- **Task directions**
Once the line containing "### Part.stopBy -/" is found in the entries below, restate it and each following line word for word, stopping after the line containing "q.channels := rfl".

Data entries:

<<<<

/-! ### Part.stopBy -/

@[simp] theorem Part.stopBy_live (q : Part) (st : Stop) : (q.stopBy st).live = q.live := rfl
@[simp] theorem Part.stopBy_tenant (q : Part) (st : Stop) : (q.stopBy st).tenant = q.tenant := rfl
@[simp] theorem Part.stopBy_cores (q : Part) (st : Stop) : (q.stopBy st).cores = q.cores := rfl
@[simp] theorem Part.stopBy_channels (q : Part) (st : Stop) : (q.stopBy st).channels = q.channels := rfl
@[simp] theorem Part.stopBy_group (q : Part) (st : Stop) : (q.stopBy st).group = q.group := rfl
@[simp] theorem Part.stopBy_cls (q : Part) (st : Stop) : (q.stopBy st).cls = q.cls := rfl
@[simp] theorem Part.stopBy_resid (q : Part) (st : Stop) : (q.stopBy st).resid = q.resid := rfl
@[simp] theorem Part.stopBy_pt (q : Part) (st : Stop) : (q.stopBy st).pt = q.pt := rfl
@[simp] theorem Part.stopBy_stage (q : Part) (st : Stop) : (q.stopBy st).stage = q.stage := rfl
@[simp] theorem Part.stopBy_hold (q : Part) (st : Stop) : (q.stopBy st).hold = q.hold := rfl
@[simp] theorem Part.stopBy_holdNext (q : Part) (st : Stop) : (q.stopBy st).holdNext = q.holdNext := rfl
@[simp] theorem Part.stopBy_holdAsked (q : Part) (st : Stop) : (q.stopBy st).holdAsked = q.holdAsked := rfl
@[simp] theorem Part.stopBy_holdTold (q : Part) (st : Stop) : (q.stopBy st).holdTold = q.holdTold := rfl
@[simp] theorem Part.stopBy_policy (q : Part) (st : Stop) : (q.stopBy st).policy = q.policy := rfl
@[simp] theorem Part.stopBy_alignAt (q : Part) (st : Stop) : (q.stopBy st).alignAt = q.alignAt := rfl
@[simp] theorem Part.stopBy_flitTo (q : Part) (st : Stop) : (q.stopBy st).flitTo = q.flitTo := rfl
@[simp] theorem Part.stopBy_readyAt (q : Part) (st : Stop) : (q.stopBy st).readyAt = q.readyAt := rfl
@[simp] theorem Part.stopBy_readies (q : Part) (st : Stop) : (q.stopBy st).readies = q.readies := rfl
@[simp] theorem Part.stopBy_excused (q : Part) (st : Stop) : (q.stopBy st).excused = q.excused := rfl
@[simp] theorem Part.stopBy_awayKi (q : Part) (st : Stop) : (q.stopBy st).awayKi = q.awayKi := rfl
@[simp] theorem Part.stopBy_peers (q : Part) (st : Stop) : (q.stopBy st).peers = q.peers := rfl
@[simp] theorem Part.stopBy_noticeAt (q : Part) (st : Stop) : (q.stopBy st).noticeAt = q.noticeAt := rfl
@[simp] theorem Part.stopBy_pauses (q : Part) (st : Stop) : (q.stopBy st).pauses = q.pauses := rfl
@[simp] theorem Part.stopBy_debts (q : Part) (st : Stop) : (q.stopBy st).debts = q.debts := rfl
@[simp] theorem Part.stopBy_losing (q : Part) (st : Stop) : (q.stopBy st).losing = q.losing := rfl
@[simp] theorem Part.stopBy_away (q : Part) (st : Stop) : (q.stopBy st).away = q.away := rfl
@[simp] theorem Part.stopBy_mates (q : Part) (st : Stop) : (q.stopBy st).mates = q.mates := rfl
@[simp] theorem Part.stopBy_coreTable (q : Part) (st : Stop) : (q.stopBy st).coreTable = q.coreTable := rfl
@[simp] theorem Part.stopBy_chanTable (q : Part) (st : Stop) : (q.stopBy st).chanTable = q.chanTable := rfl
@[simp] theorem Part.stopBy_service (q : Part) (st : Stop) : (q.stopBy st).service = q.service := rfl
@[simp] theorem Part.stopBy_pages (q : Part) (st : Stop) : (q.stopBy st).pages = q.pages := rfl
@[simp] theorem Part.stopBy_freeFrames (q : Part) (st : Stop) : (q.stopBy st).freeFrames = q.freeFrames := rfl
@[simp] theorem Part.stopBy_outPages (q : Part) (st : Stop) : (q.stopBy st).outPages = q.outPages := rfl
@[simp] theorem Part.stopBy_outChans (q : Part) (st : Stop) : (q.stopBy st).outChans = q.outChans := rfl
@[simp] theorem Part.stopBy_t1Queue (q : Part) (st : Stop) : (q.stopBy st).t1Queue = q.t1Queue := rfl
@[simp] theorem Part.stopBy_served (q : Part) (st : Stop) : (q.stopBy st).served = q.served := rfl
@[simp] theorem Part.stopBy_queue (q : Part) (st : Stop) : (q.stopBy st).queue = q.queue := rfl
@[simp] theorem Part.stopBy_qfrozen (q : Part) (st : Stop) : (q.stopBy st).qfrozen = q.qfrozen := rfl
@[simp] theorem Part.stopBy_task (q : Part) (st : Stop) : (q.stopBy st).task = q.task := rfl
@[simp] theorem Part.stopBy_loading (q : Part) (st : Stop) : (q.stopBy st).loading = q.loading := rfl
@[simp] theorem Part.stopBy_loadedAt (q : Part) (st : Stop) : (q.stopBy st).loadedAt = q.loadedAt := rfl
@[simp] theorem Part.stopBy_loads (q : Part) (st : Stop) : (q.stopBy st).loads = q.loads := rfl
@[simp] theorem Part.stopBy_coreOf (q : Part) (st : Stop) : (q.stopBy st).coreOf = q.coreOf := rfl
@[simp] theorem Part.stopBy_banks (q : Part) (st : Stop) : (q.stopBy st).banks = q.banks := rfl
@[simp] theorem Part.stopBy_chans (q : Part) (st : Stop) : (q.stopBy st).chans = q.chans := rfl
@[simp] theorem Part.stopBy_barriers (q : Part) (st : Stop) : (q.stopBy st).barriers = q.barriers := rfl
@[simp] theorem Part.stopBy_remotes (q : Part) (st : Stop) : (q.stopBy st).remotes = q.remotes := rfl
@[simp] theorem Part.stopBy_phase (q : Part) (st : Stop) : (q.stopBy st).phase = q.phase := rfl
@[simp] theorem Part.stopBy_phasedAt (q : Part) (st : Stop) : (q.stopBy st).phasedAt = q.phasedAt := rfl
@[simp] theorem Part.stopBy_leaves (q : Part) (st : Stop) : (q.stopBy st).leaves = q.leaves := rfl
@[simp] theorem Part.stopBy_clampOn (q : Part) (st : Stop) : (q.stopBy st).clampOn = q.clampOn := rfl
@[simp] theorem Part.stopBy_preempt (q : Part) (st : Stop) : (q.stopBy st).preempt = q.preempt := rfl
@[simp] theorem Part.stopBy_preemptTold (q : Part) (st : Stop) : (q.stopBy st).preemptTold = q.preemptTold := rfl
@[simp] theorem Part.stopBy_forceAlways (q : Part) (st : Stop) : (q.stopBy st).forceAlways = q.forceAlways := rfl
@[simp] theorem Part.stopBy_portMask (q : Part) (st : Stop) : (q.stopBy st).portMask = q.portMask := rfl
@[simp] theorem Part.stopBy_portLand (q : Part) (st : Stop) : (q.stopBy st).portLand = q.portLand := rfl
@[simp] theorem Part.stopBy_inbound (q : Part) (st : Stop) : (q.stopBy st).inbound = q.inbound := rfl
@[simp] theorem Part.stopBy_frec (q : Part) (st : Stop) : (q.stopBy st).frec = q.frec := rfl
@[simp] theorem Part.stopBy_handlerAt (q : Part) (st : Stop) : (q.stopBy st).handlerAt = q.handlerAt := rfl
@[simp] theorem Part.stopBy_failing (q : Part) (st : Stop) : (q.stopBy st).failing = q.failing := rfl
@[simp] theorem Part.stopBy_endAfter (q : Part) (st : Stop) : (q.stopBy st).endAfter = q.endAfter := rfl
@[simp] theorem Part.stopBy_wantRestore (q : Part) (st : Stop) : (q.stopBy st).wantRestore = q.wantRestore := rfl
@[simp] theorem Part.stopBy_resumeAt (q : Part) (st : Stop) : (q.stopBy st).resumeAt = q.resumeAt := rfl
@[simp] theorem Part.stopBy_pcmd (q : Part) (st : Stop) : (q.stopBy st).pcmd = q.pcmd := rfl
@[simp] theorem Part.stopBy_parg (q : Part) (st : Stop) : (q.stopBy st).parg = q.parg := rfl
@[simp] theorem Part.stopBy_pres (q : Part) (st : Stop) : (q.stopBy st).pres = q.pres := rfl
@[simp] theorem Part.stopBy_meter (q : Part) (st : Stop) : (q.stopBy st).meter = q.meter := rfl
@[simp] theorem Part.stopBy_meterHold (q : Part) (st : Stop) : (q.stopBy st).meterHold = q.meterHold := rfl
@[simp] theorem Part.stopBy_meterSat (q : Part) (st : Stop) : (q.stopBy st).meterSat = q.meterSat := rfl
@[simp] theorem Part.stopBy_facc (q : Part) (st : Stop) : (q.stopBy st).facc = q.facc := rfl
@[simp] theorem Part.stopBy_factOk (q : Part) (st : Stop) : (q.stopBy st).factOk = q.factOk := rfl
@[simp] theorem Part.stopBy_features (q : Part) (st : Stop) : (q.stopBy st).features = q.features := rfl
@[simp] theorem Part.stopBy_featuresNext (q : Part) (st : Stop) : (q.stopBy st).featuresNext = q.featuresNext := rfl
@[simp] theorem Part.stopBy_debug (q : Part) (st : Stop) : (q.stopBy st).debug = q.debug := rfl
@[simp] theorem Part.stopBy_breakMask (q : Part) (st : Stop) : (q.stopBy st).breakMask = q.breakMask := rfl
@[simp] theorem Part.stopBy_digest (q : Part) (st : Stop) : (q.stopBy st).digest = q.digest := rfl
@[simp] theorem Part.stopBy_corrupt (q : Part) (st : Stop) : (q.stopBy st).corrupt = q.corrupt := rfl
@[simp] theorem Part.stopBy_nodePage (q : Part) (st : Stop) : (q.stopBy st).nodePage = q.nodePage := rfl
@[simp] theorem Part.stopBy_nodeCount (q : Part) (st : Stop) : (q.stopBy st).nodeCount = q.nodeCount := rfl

>>>>
<<<<

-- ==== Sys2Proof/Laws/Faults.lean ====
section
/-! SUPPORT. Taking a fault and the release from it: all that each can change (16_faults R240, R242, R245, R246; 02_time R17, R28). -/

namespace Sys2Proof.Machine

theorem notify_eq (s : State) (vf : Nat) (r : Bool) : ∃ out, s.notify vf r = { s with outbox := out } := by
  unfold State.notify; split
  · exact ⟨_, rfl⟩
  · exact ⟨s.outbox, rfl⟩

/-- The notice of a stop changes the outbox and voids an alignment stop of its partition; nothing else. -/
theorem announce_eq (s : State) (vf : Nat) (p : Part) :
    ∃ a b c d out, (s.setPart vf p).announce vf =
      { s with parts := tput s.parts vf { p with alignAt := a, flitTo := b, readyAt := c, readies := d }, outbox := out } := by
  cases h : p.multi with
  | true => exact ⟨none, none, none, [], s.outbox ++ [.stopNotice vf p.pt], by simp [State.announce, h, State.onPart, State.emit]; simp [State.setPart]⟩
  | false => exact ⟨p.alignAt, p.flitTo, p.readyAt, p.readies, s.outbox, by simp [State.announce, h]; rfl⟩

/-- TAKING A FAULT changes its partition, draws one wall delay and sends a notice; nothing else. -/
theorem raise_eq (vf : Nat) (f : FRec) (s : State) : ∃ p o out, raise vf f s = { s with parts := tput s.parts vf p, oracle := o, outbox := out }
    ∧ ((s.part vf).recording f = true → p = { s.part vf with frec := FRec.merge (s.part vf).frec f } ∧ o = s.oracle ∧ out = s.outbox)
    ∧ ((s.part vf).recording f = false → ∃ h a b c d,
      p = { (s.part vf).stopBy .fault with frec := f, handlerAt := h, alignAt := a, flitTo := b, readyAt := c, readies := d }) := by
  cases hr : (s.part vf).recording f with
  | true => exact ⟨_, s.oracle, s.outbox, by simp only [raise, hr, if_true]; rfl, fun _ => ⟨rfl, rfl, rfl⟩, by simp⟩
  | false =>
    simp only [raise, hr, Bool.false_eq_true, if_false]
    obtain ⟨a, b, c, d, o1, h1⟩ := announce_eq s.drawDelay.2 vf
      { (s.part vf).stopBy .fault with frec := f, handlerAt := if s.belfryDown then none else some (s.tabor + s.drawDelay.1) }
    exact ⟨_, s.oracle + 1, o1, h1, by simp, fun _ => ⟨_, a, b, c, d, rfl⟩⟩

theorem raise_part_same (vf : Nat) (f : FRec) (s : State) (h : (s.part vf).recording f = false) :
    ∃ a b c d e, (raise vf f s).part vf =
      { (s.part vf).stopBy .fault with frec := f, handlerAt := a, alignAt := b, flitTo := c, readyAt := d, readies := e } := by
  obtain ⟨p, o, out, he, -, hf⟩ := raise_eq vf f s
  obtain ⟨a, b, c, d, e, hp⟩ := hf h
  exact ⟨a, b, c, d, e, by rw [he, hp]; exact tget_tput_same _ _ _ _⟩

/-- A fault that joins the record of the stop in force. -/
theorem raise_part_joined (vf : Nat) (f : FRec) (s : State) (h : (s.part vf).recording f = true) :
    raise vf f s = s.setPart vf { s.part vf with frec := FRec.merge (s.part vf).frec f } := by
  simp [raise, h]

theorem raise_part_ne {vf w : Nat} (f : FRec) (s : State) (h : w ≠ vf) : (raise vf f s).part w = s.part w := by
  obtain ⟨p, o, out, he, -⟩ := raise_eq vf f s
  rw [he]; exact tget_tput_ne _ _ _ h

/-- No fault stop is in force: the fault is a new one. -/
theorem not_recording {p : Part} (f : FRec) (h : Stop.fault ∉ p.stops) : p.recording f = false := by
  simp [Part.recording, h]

>>>>
<<<<

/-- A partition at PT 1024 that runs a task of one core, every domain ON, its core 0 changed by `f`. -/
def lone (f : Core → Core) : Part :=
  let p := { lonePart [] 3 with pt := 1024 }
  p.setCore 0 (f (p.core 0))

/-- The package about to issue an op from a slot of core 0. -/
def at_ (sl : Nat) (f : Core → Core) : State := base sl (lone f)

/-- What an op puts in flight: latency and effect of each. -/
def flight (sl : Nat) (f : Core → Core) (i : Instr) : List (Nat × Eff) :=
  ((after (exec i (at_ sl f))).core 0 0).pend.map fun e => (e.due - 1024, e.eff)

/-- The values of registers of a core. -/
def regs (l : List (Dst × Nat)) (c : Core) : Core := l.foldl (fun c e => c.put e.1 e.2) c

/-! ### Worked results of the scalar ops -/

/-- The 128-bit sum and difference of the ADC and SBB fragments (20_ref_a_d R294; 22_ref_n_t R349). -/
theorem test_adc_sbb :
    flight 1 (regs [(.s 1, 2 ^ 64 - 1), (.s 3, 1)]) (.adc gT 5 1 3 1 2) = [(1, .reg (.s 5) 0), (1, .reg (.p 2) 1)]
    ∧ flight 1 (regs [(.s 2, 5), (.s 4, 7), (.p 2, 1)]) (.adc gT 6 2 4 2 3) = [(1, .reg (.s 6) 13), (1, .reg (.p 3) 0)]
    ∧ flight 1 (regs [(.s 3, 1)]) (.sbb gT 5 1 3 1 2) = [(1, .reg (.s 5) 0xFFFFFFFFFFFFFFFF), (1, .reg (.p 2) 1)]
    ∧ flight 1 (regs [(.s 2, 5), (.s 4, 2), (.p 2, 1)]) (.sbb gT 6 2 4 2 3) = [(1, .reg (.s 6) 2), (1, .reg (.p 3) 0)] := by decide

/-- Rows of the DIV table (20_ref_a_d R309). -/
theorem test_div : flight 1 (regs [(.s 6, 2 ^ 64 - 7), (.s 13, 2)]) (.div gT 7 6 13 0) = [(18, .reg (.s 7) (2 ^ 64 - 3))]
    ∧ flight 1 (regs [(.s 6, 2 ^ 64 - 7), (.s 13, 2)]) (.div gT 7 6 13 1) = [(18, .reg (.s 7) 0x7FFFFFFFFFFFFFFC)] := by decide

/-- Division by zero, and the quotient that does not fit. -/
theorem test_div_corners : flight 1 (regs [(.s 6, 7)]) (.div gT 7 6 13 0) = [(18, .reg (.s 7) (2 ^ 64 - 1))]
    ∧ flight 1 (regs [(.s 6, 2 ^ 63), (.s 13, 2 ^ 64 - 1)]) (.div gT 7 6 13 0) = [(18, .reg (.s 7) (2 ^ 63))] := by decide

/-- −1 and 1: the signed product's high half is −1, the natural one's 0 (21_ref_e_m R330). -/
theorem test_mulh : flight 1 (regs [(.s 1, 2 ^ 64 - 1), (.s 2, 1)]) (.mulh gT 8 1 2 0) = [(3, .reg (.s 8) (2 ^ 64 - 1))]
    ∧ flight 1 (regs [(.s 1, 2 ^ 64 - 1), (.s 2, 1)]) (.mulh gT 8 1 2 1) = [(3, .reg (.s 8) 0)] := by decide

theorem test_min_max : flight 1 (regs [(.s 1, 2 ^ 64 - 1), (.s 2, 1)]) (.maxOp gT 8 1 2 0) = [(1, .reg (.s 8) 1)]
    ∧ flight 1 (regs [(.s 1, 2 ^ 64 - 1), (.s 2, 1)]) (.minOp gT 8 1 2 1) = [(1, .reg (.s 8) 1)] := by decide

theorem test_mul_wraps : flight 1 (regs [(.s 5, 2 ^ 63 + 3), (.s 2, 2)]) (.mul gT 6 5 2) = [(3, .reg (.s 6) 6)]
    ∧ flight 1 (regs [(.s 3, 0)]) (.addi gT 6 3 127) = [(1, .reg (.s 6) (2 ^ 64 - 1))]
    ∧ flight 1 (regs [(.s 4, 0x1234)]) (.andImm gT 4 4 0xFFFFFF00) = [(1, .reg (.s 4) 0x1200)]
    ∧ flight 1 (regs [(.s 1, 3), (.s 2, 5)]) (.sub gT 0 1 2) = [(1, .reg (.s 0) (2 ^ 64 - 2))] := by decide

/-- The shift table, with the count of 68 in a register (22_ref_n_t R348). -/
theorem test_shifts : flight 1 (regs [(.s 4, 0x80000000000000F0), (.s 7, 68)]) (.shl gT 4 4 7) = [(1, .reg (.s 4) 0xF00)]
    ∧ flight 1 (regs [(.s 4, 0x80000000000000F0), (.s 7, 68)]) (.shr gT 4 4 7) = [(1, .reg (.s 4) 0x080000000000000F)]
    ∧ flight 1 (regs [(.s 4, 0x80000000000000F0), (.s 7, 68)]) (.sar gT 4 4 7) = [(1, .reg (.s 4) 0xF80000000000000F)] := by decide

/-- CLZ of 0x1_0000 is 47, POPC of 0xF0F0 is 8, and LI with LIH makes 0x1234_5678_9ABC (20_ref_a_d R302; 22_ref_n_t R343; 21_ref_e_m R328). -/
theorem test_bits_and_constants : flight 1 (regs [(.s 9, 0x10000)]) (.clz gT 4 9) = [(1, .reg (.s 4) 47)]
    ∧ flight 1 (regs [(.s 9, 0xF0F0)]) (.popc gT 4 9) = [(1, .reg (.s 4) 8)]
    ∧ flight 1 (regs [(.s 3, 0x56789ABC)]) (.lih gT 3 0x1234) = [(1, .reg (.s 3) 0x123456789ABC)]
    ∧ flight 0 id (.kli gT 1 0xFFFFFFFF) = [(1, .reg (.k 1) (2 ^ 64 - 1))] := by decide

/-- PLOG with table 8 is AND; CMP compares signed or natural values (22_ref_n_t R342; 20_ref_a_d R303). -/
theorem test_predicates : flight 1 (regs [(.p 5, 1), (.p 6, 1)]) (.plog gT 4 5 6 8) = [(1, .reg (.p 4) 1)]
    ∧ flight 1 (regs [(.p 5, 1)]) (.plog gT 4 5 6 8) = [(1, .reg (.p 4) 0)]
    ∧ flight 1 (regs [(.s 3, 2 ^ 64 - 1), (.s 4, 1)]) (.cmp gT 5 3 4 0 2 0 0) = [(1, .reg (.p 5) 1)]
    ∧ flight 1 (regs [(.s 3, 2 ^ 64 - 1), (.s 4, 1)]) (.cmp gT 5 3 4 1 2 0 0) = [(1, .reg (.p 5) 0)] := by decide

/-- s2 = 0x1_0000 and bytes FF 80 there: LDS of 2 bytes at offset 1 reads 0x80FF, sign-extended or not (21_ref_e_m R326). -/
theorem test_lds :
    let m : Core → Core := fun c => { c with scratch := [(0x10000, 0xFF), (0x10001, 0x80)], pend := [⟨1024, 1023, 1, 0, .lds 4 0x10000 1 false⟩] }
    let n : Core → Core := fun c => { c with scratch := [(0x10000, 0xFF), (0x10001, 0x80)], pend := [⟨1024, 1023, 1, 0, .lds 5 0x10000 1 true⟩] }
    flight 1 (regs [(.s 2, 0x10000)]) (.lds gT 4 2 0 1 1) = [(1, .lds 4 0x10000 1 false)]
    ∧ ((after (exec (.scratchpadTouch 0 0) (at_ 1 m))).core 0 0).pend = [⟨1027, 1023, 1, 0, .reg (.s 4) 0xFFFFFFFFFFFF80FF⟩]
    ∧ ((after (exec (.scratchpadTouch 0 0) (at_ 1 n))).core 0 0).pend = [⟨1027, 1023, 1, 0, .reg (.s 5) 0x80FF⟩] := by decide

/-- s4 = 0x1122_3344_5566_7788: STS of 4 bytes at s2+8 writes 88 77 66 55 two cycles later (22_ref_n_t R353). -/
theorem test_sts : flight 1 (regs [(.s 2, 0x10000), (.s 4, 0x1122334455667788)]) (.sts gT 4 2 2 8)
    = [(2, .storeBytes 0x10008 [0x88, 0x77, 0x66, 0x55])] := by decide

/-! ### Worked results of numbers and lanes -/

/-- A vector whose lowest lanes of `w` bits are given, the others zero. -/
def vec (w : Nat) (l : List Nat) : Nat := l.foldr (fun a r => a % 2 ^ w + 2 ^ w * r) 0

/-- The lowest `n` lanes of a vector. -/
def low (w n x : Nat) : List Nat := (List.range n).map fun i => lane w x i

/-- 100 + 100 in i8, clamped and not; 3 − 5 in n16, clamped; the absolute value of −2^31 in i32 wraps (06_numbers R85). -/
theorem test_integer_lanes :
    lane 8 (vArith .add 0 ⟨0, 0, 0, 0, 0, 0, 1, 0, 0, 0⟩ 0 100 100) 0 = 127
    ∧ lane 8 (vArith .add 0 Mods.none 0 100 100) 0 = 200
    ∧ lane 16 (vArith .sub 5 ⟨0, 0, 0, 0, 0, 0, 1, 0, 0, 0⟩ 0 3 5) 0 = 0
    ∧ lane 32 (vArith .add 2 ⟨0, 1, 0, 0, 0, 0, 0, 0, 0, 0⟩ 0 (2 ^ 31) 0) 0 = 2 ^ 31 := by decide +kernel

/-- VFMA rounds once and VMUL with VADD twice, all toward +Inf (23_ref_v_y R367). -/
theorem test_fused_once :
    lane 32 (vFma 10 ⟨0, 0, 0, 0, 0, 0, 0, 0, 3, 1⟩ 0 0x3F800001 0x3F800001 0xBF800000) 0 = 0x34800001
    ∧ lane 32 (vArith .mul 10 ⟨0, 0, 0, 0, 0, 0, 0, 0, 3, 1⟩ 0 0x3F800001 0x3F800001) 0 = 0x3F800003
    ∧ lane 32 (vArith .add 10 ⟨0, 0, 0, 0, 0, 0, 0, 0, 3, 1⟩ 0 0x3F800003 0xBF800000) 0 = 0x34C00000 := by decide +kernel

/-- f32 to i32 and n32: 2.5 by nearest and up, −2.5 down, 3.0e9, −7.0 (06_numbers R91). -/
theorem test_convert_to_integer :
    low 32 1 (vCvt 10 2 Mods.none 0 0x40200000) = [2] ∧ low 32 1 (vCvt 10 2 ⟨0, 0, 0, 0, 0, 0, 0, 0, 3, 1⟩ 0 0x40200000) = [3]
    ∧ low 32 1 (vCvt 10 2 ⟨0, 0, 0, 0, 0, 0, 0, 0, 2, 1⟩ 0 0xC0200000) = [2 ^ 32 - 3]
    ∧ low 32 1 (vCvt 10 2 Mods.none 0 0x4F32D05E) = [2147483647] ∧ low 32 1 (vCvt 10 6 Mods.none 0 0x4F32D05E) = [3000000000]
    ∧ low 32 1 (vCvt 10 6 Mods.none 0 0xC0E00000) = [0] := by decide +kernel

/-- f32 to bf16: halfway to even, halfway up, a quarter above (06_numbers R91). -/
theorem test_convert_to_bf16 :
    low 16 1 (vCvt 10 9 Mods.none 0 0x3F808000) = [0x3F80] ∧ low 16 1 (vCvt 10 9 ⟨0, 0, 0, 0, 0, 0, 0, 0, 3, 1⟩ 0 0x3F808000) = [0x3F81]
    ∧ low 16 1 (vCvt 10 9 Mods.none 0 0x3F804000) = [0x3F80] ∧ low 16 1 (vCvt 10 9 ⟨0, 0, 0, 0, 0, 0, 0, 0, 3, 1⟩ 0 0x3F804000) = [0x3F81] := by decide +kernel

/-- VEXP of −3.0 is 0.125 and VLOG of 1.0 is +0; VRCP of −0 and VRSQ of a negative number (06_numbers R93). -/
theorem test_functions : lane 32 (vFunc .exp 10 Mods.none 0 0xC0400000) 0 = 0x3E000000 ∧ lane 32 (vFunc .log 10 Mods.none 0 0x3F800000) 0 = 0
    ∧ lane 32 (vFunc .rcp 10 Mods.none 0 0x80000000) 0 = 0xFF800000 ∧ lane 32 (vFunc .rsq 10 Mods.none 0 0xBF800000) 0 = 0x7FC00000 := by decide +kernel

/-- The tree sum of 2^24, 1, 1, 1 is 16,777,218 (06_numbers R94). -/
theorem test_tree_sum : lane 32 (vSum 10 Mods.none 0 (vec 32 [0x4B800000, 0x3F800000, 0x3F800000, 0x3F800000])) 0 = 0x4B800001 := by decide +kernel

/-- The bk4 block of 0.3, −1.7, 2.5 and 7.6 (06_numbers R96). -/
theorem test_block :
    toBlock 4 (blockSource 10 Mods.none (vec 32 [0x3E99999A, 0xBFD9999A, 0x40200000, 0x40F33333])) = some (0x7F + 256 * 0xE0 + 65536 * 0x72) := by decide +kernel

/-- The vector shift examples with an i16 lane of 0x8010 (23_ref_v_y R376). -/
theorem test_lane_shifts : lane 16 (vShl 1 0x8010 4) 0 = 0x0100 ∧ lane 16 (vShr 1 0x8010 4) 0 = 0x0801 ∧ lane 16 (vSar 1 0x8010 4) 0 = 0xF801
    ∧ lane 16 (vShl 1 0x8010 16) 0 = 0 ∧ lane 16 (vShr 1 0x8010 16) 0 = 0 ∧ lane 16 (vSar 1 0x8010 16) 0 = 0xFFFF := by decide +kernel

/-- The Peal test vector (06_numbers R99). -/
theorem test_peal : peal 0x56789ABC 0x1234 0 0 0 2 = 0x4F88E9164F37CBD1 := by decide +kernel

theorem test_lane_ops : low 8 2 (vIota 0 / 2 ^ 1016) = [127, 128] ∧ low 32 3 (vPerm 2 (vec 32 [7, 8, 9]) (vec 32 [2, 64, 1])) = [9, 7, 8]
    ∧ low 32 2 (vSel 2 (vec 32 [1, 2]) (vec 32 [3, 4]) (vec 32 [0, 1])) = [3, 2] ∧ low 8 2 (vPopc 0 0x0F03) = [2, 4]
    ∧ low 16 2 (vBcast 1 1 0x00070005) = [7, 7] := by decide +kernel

>>>>

- **Written answer**
/-! ### Part.stopBy -/

@[simp] theorem Part.stopBy_live (q : Part) (st : Stop) : (q.stopBy st).live = q.live := rfl
@[simp] theorem Part.stopBy_tenant (q : Part) (st : Stop) : (q.stopBy st).tenant = q.tenant := rfl
@[simp] theorem Part.stopBy_cores (q : Part) (st : Stop) : (q.stopBy st).cores = q.cores := rfl
@[simp] theorem Part.stopBy_channels (q : Part) (st : Stop) : (q.stopBy st).channels = q.channels := rfl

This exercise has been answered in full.